▶ **TASK BRIEF**: Only the lines from the first line of the records through the line containing "(if w.take then" belong in the answer. Copy them exactly.

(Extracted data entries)
****************************************

/-- Write at most 64 bytes of a tile's scratchpad: one or two rows of the arrival-write channel. -/
def State.storeBytes (s : State) (l addr : Nat) (bs : List Byte) : State :=
  let k := 128 - addr % 128
  let s := s.emit (tpWriteOf l (addr / 128) (addr % 128) (bs.take k))
  let s := if bs.length ≤ k then s else s.emit (tpWriteOf l (addr / 128 + 1) 0 (bs.drop k))
  s.onTile l (fun t => { t with scratch := padWrite t.scratch addr bs })

/-! ## Semaphores (05 R134, R135) -/

/-- A semaphore's value. -/
def State.sem (s : State) (l : Nat) (k : BitVec 8) : BitVec 32 := (s.tile l).sems.get 0 k.toNat

/-- Set a semaphore. -/
def State.setSem (s : State) (l : Nat) (k : BitVec 8) (v : BitVec 32) : State :=
  s.onTile l (fun t => { t with sems := if v = 0 then t.sems.del k.toNat else t.sems.put k.toNat v })

/-- A semaphore response (05). -/
def semResp (client status : Nat) (v : BitVec 32) : BitVec 40 :=
  BitVec.ofNat 40 (client % 32 * 2 ^ 35 + status % 8 * 2 ^ 32 + v.toNat)

/-- The trace record of a wait that ends (13 R339, type 0x01): outcome 0 satisfied, 1 timed out, 2 cancelled. -/
def State.traceWait (s : State) (l client outcome : Nat) (w : Wait) : State :=
  let now := s.now (epUnit l)
  if now < w.start + s.val 0x382003 then s
  else s.trace (epUnit l) 0x01 (s.epPart l) now
    (w.start % 2 ^ 64 * 2 ^ 88 + w.sem.toNat * 2 ^ 80 + client % 32 * 2 ^ 75 + outcome * 2 ^ 72 + w.operand.toNat * 2 ^ 40 +
      ((s.tile l).semSrc.get 0 w.sem.toNat).toNat * 2 ^ 16)

/-- End a pending wait with a status (05 R134). -/
def State.endWait (s : State) (l client status : Nat) (v : BitVec 32) (w : Wait) : State :=
  let s := s.traceWait l client status w
  (s.onTile l (fun t => { t with waits := t.waits.del client })).tpOut l (.tpSemr l (semResp client status v))

/-- Test the pending waits of a landing in ascending client order, after the operations of a tile cycle (05 R135). Every
command is a tile cycle of its own, and all that it does to the semaphores comes before this test (log entry 126). -/
def State.wakeWaits (s : State) (l : Nat) : State :=
  (List.range 32).foldl (fun s c => match (s.tile l).waits.find c with
    | none => s
    | some w =>
      let x := s.sem l w.sem
      if w.operand.toInt ≤ x.toInt then
        let v := if w.take then x - w.operand else x
        (if w.take then s.setSem l w.sem v else s).endWait l c 0 v w
      else s) s

/-- A fabric operation on a semaphore: 0 ADD, 1 SET (02 R50, 05 R134); its source is kept for the trace. -/
def State.semOp (s : State) (l : Nat) (k : BitVec 8) (op : Nat) (v : BitVec 32) (src : BitVec 24) : State :=
  let s := s.setSem l k (if op = 0 then s.sem l k + v else v)
  s.onTile l (fun t => { t with semSrc := t.semSrc.put k.toNat src })

/-- A local ADD 1: a completion or arrival semaphore (05 R127, R130). The waits are tested when the cycle's operations are done. -/
def State.semBump (s : State) (l : Nat) (k : BitVec 8) : State := s.setSem l k (s.sem l k + 1)

/-! ## Arrival windows (05 R132) -/

/-- The open windows of a landing that meet a range. -/
def State.windowsAt (s : State) (l addr n : Nat) : List (Nat × Window) :=
  (s.tile l).windows.filter (fun w => meets addr n w.2.base w.2.length)

/-- The value of TP_WIN for a window: [32] open, [31:26] window, [25:13] first row, [12:0] last row. -/
def winWord (opening : Bool) (k base len : Nat) : BitVec 33 :=
  BitVec.ofNat 33 ((if opening then 2 ^ 32 else 0) + k % 64 * 2 ^ 26 + base / 128 % 2 ^ 13 * 2 ^ 13 + (base + len - 1) / 128 % 2 ^ 13)

/-- Open a window and publish it. -/
def State.openWin (s : State) (l k : Nat) (w : Window) : State :=
  (s.onTile l (fun t => { t with windows := t.windows.put k w })).tpOut l (.tpWin l (winWord true k w.base w.length))

/-- Send a completion record, or discard and count it for a detached client (05 R121, R127); the host landing queues
its own (14 R359). -/
def State.record (s : State) (l client : Nat) (tag : BitVec 6) (status entry bytes : Nat) : State :=
  let r := completionRecord client tag status entry bytes
  if l = 2048 then { s with host := { s.host with cmpl := s.host.cmpl ++ [(client, r)] } }
  else if (s.tile l).detached.getLsbD (client % 32) then s.bump 0x800503 (8192 + l) 0 0 16 16 1
  else s.tpOut l (.tpCmpl l r)

/-- Close a window, and complete the descriptor that opened it unless a READ did. -/
def State.closeWin (s : State) (l k status : Nat) : State :=
  match (s.tile l).windows.find k with
  | none => s
  | some w =>
    let s := (s.onTile l (fun t => { t with windows := t.windows.del k })).tpOut l (.tpWin l (winWord false k w.base w.length))
    match w.byRead with
    | some _ => s
    | none =>
      let s := s.record l w.client w.tag status 0 w.got
      if w.semEn then s.semBump l w.sem else s

/-- Bytes that have passed check 3 count once into every window they lie in; a window that reaches its expected count
closes (05 R132). -/
def State.countWindows (s : State) (l addr n : Nat) : State :=
  (s.windowsAt l addr n).foldl (fun s kv =>
    let k := kv.1
    let w := kv.2
    let a := Nat.max addr w.base
    let m := Nat.min (addr + n) (w.base + w.length) - a
    let new := uncovered w.ranges a m
    let w' := { w with got := w.got + new, ranges := if new = 0 then w.ranges else w.ranges ++ [(a, m)] }
    let s := s.onTile l (fun t => { t with windows := t.windows.put k w' })
    if w'.expected ≤ w'.got then s.closeWin l k 0 else s) s

/-- A data unit permuted under 05 R136: the lanes of the table, the fill value, and whether a lane was filled. -/
def State.permute (s : State) (l table esize vl : Nat) (fill : BitVec 32) (p : Payload) : Payload × Bool :=
  let w := if esize = 0 then 1 else if esize = 1 then 2 else 4
  let n := 64 / w
  let idx := (List.range n).map (fun j => s.word 0x800203 (8192 + l) (64 * table + j) 0)
  let lane (i : Nat) : Nat := if i < vl then bitsAt p.toNat (8 * w * i) (8 * w) else fill.toNat % 2 ^ (8 * w)
  (BitVec.ofNat 512 ((idx.map lane).zipIdx.foldl (fun a x => a + x.1 * 2 ^ (8 * w * x.2)) 0), idx.any (fun i => vl ≤ i))

/-- One data unit written at an address: permuted where a window says so (05 R136); whether a lane was filled. -/
def State.writeUnit (s : State) (l addr : Nat) (p : Payload) : State × Bool :=
  match (s.windowsAt l addr 64).find? (fun w => w.2.permute) with
  | some (k, w) =>
    let r := s.permute l w.table w.esize w.vl w.fill p
    let s := s.storeBytes l addr (payloadBytes r.1)
    (if r.2 then s.onTile l (fun t => { t with windows := t.windows.put k { w with filled := true } }) else s, r.2)
  | none => (s.storeBytes l addr (payloadBytes p), false)

/-- The data units of a packet written from an address upward; a packet that fills lanes is one FILLED event (log
entry 8). -/
def State.writeUnits (s : State) (l addr : Nat) (ps : List Payload) : State :=
  let r := ps.zipIdx.foldl (fun (x : State × Bool) p =>
    let y := x.1.writeUnit l (addr + 64 * p.2) p.1
    (y.1, x.2 || y.2)) (s, false)
  if r.2 then r.1.bump 0x800204 (8192 + l) 0 0 16 16 1 else r.1

/-- The data unit at which the copies of the permute network disagree, where the landing permutes that unit as it writes the packet from
`a` upward: `always` for a receive descriptor that sets permute enable, else by its window (05 R136, R137). -/
def State.permuteMiss (s : State) (l a : Nat) (always : Bool) (p : Packet) : Option Nat :=
  match p.permBad with
  | some k => if k < p.data.length ∧ (always = true ∨ (s.windowsAt l (a + 64 * k) 64).any (fun w => w.2.permute)) then some k else none
  | none => none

****************************************

▶ **ANSWER SPACE**:
/-- Write at most 64 bytes of a tile's scratchpad: one or two rows of the arrival-write channel. -/
def State.storeBytes (s : State) (l addr : Nat) (bs : List Byte) : State :=
  let k := 128 - addr % 128
  let s := s.emit (tpWriteOf l (addr / 128) (addr % 128) (bs.take k))
  let s := if bs.length ≤ k then s else s.emit (tpWriteOf l (addr / 128 + 1) 0 (bs.drop k))
  s.onTile l (fun t => { t with scratch := padWrite t.scratch addr bs })

/-! ## Semaphores (05 R134, R135) -/

/-- A semaphore's value. -/
def State.sem (s : State) (l : Nat) (k : BitVec 8) : BitVec 32 := (s.tile l).sems.get 0 k.toNat

/-- Set a semaphore. -/
def State.setSem (s : State) (l : Nat) (k : BitVec 8) (v : BitVec 32) : State :=
  s.onTile l (fun t => { t with sems := if v = 0 then t.sems.del k.toNat else t.sems.put k.toNat v })

/-- A semaphore response (05). -/
def semResp (client status : Nat) (v : BitVec 32) : BitVec 40 :=
  BitVec.ofNat 40 (client % 32 * 2 ^ 35 + status % 8 * 2 ^ 32 + v.toNat)

/-- The trace record of a wait that ends (13 R339, type 0x01): outcome 0 satisfied, 1 timed out, 2 cancelled. -/
def State.traceWait (s : State) (l client outcome : Nat) (w : Wait) : State :=
  let now := s.now (epUnit l)
  if now < w.start + s.val 0x382003 then s
  else s.trace (epUnit l) 0x01 (s.epPart l) now
    (w.start % 2 ^ 64 * 2 ^ 88 + w.sem.toNat * 2 ^ 80 + client % 32 * 2 ^ 75 + outcome * 2 ^ 72 + w.operand.toNat * 2 ^ 40 +
      ((s.tile l).semSrc.get 0 w.sem.toNat).toNat * 2 ^ 16)

/-- End a pending wait with a status (05 R134). -/
def State.endWait (s : State) (l client status : Nat) (v : BitVec 32) (w : Wait) : State :=
  let s := s.traceWait l client status w
  (s.onTile l (fun t => { t with waits := t.waits.del client })).tpOut l (.tpSemr l (semResp client status v))

/-- Test the pending waits of a landing in ascending client order, after the operations of a tile cycle (05 R135). Every
command is a tile cycle of its own, and all that it does to the semaphores comes before this test (log entry 126). -/
def State.wakeWaits (s : State) (l : Nat) : State :=
  (List.range 32).foldl (fun s c => match (s.tile l).waits.find c with
    | none => s
    | some w =>
      let x := s.sem l w.sem
      if w.operand.toInt ≤ x.toInt then
        let v := if w.take then x - w.operand else x
        (if w.take then s.setSem l w.sem v else s).endWait l c 0 v w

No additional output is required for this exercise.